Give back only the lines in the records below from the one with "every change of" to the one with "instance as the instruction left it. -/", both inclusive, word for word.

◆ ◆ ◆ ◆

-- ==== Sys2Proof/Machine/Ops.lean ====
section
/-!
DEFINITION. The operations every instruction is written over: memory with growth (R42 to R44), the
registers, taking a fatal fault (R13, R159), and the machine instances of a system.
-/
namespace Sys2Proof.Machine

/-! ### Memory -/

/-- The word at an address: 0 where nothing is listed (R42, R48). -/
def Memory.read : Memory → Nat → Word
  | [], _ => 0#64
  | (k, v) :: rest, a => if a = k then v else Memory.read rest a

/-- Store a word at an address (R43), keeping the canonical form: storing 0 removes the entry. -/
def Memory.write : Memory → Nat → Word → Memory
  | [], a, v => if v = 0#64 then [] else [(a, v)]
  | (k, w) :: rest, a, v =>
    if a < k then (if v = 0#64 then (k, w) :: rest else (a, v) :: (k, w) :: rest)
    else if a = k then (if v = 0#64 then rest else (a, v) :: rest)
    else (k, w) :: Memory.write rest a v

/-- The canonical form: addresses strictly rising, no entry 0. -/
def Memory.wf : Memory → Bool
  | [] => true
  | (k, v) :: rest =>
    decide (v ≠ 0#64) && (match rest with | [] => true | (k', _) :: _ => decide (k < k')) && Memory.wf rest

/-- The memory that holds the words of a program at consecutive addresses (R34). -/
def Memory.ofWords (a : Nat) : List Word → Memory
  | [] => []
  | w :: ws => if w = 0#64 then Memory.ofWords (a + 1) ws else (a, w) :: Memory.ofWords (a + 1) ws

/-- Store consecutive words. -/
def Memory.writeWords (m : Memory) (a : Nat) : List Word → Memory
  | [] => m
  | w :: ws => Memory.writeWords (m.write a w) (a + 1) ws

/-! ### One instance -/

/-- R42, R43: "if `a >= mlen` then `mlen <- a + 1`". -/
def CoreState.grow (c : CoreState) (a : Nat) : CoreState := { c with mlen := max c.mlen (a + 1) }

/-- R42, R45: `MemRead(a, 1)` on behalf of parameter `i` (0 for the fetch), at an address that is not
negative: the limit first, then growth, then the word. -/
def memRead (p : Params) (i : Fin 4) (a : Nat) (c : CoreState) : Except Raise (Word × CoreState) :=
  if p.memLimit ≤ a then .error ⟨.memoryLimit, i⟩ else .ok (c.mem.read a, c.grow a)

/-- R43: `MemWrite(a, 1, v)`. -/
def CoreState.memWrite (c : CoreState) (a : Nat) (v : Word) : CoreState :=
  { c.grow a with mem := c.mem.write a v }

/-- The instance after the fetch of its instruction word (R69 line 1): the fetch is an ordinary read, so
it grows the store (R44). -/
def CoreState.fetched (c : CoreState) : CoreState := c.grow c.pc

/-- R69 line 9: `pc <- pc + width`. -/
def CoreState.advance (c : CoreState) (n : Nat) : CoreState := { c with pc := c.pc + n }

/-- R69 line 9: `pc <- target`. -/
def CoreState.jump (c : CoreState) (t : Nat) : CoreState := { c with pc := t }

/-- R24: `halted <- 1`. -/
def CoreState.halt (c : CoreState) : CoreState := { c with halted := true }

/-- R100: `rb <- v`. -/
def CoreState.setRb (c : CoreState) (v : Word) : CoreState := { c with rb := v }

/-- R25, R150: the code a fault has in `fcause`. -/
def FaultCode.code : FaultCode → Nat
  | .invalidOpcode => 1
  | .invalidMode => 2
  | .immediateDestination => 3
  | .negativeAddress => 4
  | .memoryLimit => 5
  | .arithmeticOverflow => 6

/-- R25: the number in `fcause`. -/
def CoreState.fcauseCode (c : CoreState) : Nat :=
  match c.fcause with
  | none => 0
  | some f => f.code

/-- R32: the status of a core. -/
def CoreState.status (c : CoreState) : Status :=
  match c.fcause with
  | some _ => .faulted
  | none => if c.halted then .halted else .running

/-- R183: `Run` makes the core an active agent. -/
def CoreState.start (c : CoreState) : CoreState := { c with started := true }

/-- R32, R183: a core takes steps from its `Run` on, while its status is Running. -/
def CoreState.active (c : CoreState) : Bool := c.started && decide (c.status = .running)

/-- R13, R159: entering a fatal fault writes `fcause` and `finfo` and nothing else. -/
def CoreState.raise (c : CoreState) (e : Raise) : CoreState :=
  { c with fcause := some e.fault, finfo := e.info }

/-- R61 to R64, R150: the fault a rejected instruction word raises. Memory never ends, so a fetch meets no
truncated list; the arm stands for totality. -/
def decodeRaise : DecodeError → Raise
  | .invalidOpcode => ⟨.invalidOpcode, 0⟩
  | .invalidMode i => ⟨.invalidMode, i⟩
  | .truncated => ⟨.invalidOpcode, 0⟩

/-! ### The instance in focus, and the others -/

/-- Replace the instance in focus. -/
def State.setCore (s : State) (c : CoreState) : State := { s with core := c }

/-- TAKING A FATAL FAULT (R13, R159), the one operation for it: on the state as it was before the step, so
every change of the step is discarded; the core in focus gets `fcause` and `finfo`. There is no return from
it (R162). -/
def State.raise (s : State) (e : Raise) : State := s.setCore (s.core.raise e)

/-- The end of an instruction that uses no port: a fault discards everything the step did, otherwise the
instance as the instruction left it. -/
def complete (s : State) (r : Except Raise CoreState) : Host.Outcome State Fault Refusal :=
  match r with
  | .error e => .next (s.raise e)
  | .ok c => .next (s.setCore c)

/-- R168: all machine instances, in order. -/
def State.instances (s : State) : List CoreState := s.before ++ s.core :: s.after

/-- Put instance `k` in focus; nothing changes if there is no such instance. -/
def State.focus (s : State) (k : Nat) : State :=
  match s.instances[k]? with
  | some c => { s with before := s.instances.take k, core := c, after := s.instances.drop (k + 1) }
  | none => s

/-- Change instance `k`, leaving the focus where it is; nothing changes if there is no such instance. -/
def State.modifyInstance (s : State) (k : Nat) (f : CoreState → CoreState) : State :=
  if k < s.before.length then { s with before := s.before.modify k f }
  else if k = s.before.length then s.setCore (f s.core)
  else { s with after := s.after.modify (k - s.before.length - 1) f }

/-- A new instance, numbered after all others. -/
def State.addInstance (s : State) (c : CoreState) : State := { s with after := s.after ++ [c] }

end Sys2Proof.Machine
end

◆ ◆ ◆ ◆

Exercise output:
every change of the step is discarded; the core in focus gets `fcause` and `finfo`. There is no return from
it (R162). -/
def State.raise (s : State) (e : Raise) : State := s.setCore (s.core.raise e)

/-- The end of an instruction that uses no port: a fault discards everything the step did, otherwise the
instance as the instruction left it. -/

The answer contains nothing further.